Current manifest scope

conversations, messages (flattened current-branch tree), memories. Profiles chats, full.

Source surface

Endpoints the browser UI hits on chatgpt.com/backend-api:

/conversations, /conversation/{id} (declared)
/memories?include_memory_entries=true (declared)
/gizmos/mine — user-authored Custom GPTs
/gizmos/bootstrap/projects, /public-api/conversations — Projects (group of conversations + instructions + files)
/shared_conversations — public share links the user created
/user_system_messages — custom instructions ("about me" / "how to respond" / traits)
/files/{id}, /files/{id}/download — uploaded attachments (message.attachment_ids resolves here; never joined)
/accounts/check, /me — account + workspace identity
/settings/data_controls — training opt-out, retention Voice transcripts land in the normal conversation tree. Canvas docs appear as content_type:"canvas" message parts.

Gaps

Stream custom_gpts (P0): User's own GPTs are a primary creative artifact.

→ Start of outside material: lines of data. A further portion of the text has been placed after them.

-- ==== Sys2Proof/Laws/Keeps.lean ====
section
/-! SUPPORT. What the shared operations leave alone: the generated configuration, the queue, the canonical form of the
scratchpad memory, and the bounds of what the block counts. One lemma for each operation; a proof about a longer one applies them in the order of its body. -/

namespace Sys2Proof.Laws

open Sys2Proof Sys2Proof.Machine

set_option Elab.async false
set_option linter.unreachableTactic false
set_option linter.unusedTactic false

/-- `u` has the configuration and the queue of `s`, a canonical scratchpad memory where `s` has one, and is within the bounds where
`s` is. -/
def Keeps (s u : State) : Prop :=
  u.gen = s.gen ∧ u.pending = s.pending ∧ (Memory.wf s.spad.mem = true → Memory.wf u.spad.mem = true) ∧ (Bounded s → Bounded u)

/-- What the bounds speak of. -/
def bounds (s : State) : Nat × Nat × Tab Nat × List Seat := (s.keeper.next, s.keeper.count, s.always.used, s.gate.placed)

theorem bounded_congr {s u : State} (hb : bounds u = bounds s) (h : Bounded s) : Bounded u := by
  simp only [bounds, Prod.mk.injEq] at hb
  obtain ⟨a, b, c, d⟩ := hb
  simpa only [Bounded, seatsTaken, a, b, c, d] using h

theorem Keeps.refl (s : State) : Keeps s s := ⟨rfl, rfl, id, id⟩

theorem Keeps.upd {s0 s u : State} (h : Keeps s0 s) (hg : u.gen = s.gen) (hp : u.pending = s.pending)
    (hm : u.spad.mem = s.spad.mem) (hb : bounds u = bounds s) : Keeps s0 u := by
  obtain ⟨a, b, c, d⟩ := h
  exact ⟨hg.trans a, hp.trans b, fun w => hm ▸ c w, fun w => bounded_congr hb (d w)⟩

theorem Keeps.trans {s0 s u : State} (h : Keeps s0 s) (g : Keeps s u) : Keeps s0 u :=
  ⟨g.1.trans h.1, g.2.1.trans h.2.1, fun w => g.2.2.1 (h.2.2.1 w), fun w => g.2.2.2 (h.2.2.2 w)⟩

theorem Keeps.ite {s0 a b : State} {c : Prop} [Decidable c] (ha : Keeps s0 a) (hb : Keeps s0 b) :
    Keeps s0 (if c then a else b) := by
  split
  · exact ha
  · exact hb

theorem Keeps.ite_fst {α : Type} {s0 : State} {a b : State × α} {c : Prop} [Decidable c] (ha : Keeps s0 a.1)
    (hb : Keeps s0 b.1) : Keeps s0 (if c then a else b).1 := by
  split
  · exact ha
  · exact hb

theorem Keeps.foldl {α : Type} {s0 s : State} {f : State → α → State} {l : List α} (h : Keeps s0 s)
    (hf : ∀ u a, Keeps s0 u → Keeps s0 (f u a)) : Keeps s0 (l.foldl f s) := by
  induction l generalizing s with
  | nil => exact h
  | cons a l ih => exact ih (hf s a h)

theorem Keeps.foldl_fst {α β : Type} {s0 : State} {f : State × β → α → State × β} {l : List α} {p : State × β}
    (h : Keeps s0 p.1) (hf : ∀ q a, Keeps s0 q.1 → Keeps s0 (f q a).1) : Keeps s0 (l.foldl f p).1 := by
  induction l generalizing p with
  | nil => exact h
  | cons a l ih => exact ih (hf p a h)

theorem Keeps.mk {s0 s : State} {always : Always} {boot : Boot} {cp : CtlPort} {gate : Gate} {cpc : Cpc} {keeper : Keeper}
    {pg : Pergola} {turn : Turn} {lodge : Lodge} {band : Band} {prom : Prom} {tiles : Tab Tile} {spad : Spad}
    (h : Keeps s0 s) (hm : spad.mem = s.spad.mem)
    (hb : (keeper.next, keeper.count, always.used, gate.placed) = bounds s) :
    Keeps s0 { gen := s.gen, always := always, boot := boot, cp := cp, gate := gate, cpc := cpc, keeper := keeper, pg := pg
               turn := turn, lodge := lodge, band := band, prom := prom, tiles := tiles, spad := spad, pending := s.pending } :=
  Keeps.upd h rfl rfl hm hb

theorem Keeps.spad {s0 s : State} {sp : Spad} (h : Keeps s0 s) (hm : Memory.wf s.spad.mem = true → Memory.wf sp.mem = true) :
    Keeps s0 { s with spad := sp } :=
  h.trans ⟨rfl, rfl, hm, id⟩

/-! ## Ops -/

theorem setTile_keeps {s0 s : State} (h : Keeps s0 s) (t : Nat) (x : Tile) : Keeps s0 (State.setTile s t x) := by
  unfold State.setTile
  try dsimp only
  repeat (first
    | with_reducible assumption
    | fail_if_no_progress (with_reducible refine Keeps.mk ?_ rfl rfl)
    | dsimp only)

theorem setStream_keeps {s0 s : State} (h : Keeps s0 s) (t n : Nat) (x : Stream) : Keeps s0 (State.setStream s t n x) := by
  unfold State.setStream
  try dsimp only
  repeat (first
    | with_reducible assumption
    | with_reducible apply setTile_keeps
    | fail_if_no_progress (with_reducible refine Keeps.mk ?_ rfl rfl)
    | dsimp only)

theorem freeStream_keeps {s0 s : State} (h : Keeps s0 s) (t n : Nat) : Keeps s0 (State.freeStream s t n) := by
  unfold State.freeStream
  try dsimp only
  repeat (first
    | with_reducible assumption
    | with_reducible apply setTile_keeps
    | fail_if_no_progress (with_reducible refine Keeps.mk ?_ rfl rfl)
    | dsimp only)

theorem setDom_keeps {s0 s : State} (h : Keeps s0 s) (d : Nat) (x : Dom) : Keeps s0 (State.setDom s d x) := by
  unfold State.setDom
  try dsimp only
  repeat (first
    | with_reducible assumption
    | fail_if_no_progress (with_reducible refine Keeps.mk ?_ rfl rfl)
    | dsimp only)

theorem atBase_keeps {s0 s : State} (h : Keeps s0 s) (b : GenAt) : Keeps s0 (State.atBase s b) := by
  unfold State.atBase
  try dsimp only
  repeat (first
    | with_reducible assumption
    | fail_if_no_progress (with_reducible refine Keeps.mk ?_ rfl rfl)
    | dsimp only)

theorem pendVec_keeps {s0 s : State} (h : Keeps s0 s) (v : Nat) : Keeps s0 (pendVec s v) := by
  unfold pendVec
  try dsimp only
  repeat (first
    | with_reducible assumption
    | fail_if_no_progress (with_reducible refine Keeps.mk ?_ rfl rfl)
    | dsimp only)

theorem raise_keeps {s0 s : State} (h : Keeps s0 s) (e t n ring detail : Nat) : Keeps s0 (raise s e t n ring detail) := by
  unfold raise
  try dsimp only
  repeat (first
    | with_reducible assumption
    | with_reducible apply pendVec_keeps
    | with_reducible apply Keeps.ite
    | fail_if_no_progress (with_reducible refine Keeps.mk ?_ rfl rfl)
    | dsimp only
    | split)

theorem logEntry_keeps {s0 s : State} (h : Keeps s0 s) (c : FClass) (m : Mech) (u : LogUnit) (i : LogInfo) :
    Keeps s0 (logEntry s c m u i) :=
  h.trans ⟨rfl, rfl, id, fun ⟨_, _, b, d⟩ => ⟨Nat.mod_lt _ (by decide), Nat.min_le_left _ _, b, d⟩⟩

theorem raiseFault_keeps {s0 s : State} (h : Keeps s0 s) (next : Nat) (m : Mech) (u : LogUnit) (i : LogInfo) : Keeps s0 (raiseFault s next m u i) := by
  unfold raiseFault
  try dsimp only
  repeat (first
    | with_reducible assumption
    | with_reducible apply raise_keeps
    | with_reducible apply Keeps.ite
    | dsimp only
    | split)

theorem klog_keeps {s0 s : State} (h : Keeps s0 s) (c : FClass) (m : Mech) (u : LogUnit) (i : LogInfo) : Keeps s0 (klog s c m u i) := by
  unfold klog
  try dsimp only
  repeat (first
    | with_reducible assumption
    | with_reducible apply logEntry_keeps
    | with_reducible apply raiseFault_keeps
    | with_reducible apply Keeps.ite
    | fail_if_no_progress (with_reducible refine Keeps.mk ?_ rfl rfl)
    | dsimp only
    | split)

theorem ringFlag_keeps {s0 s : State} (h : Keeps s0 s) (q b : Nat) : Keeps s0 (ringFlag s q b) := by
  unfold ringFlag
  try dsimp only
  repeat (first
    | with_reducible assumption
    | with_reducible apply raise_keeps
    | fail_if_no_progress (with_reducible refine Keeps.mk ?_ rfl rfl)
    | dsimp only)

GET /backend-api/gizmos/mine?limit=24&cursor=... → {items:[{id, short_url, display:{name, description, prompt_starters, welcome_message, profile_picture_url}, author, instructions, tools, files, updated_at}]}. Equivalent to Notion omitting pages the user wrote.
Stream custom_instructions (P0): GET /backend-api/user_system_messages → {enabled, about_user_message, about_model_message, name_user_message, role_user_message, traits_model_message, disabled_tools}. Explicit in OpenAI's own takeout; comparable in weight to memories which we already have.
Stream shared_conversations (P1): GET /backend-api/shared_conversations?order=created → {share_id, conversation_id, title, create_time, update_time, is_anonymous, highlighted_message_id}. High recall-value — users rarely remember what they've published.
Stream projects + field project_id on conversations (P1): lift Projects out as their own stream; project_id is in the detail response today but dropped.
Stream files (P2): resolve attachment_ids via GET /backend-api/files/{id} → {file_name, mime_type, size, download_url, created_at}. Optional bytes fetch.
Field split on messages (P2): for content_type=user_editable_context, split user_profile/user_instructions out of the shared content column (or lift into custom_instructions).
Stream account (P2): email, plan, workspaces from /me.

Deliberately omitted

Bearer token + oai-device-id — auth.
Voice audio blobs — no distinct endpoint; transcripts are in messages.
Enterprise admin surfaces (audit logs, SCIM) — admin-scoped, not the individual user's.

Claude Code

Current manifest scope

sessions, messages, attachments, all from ~/.claude/projects/<encoded>/*.jsonl.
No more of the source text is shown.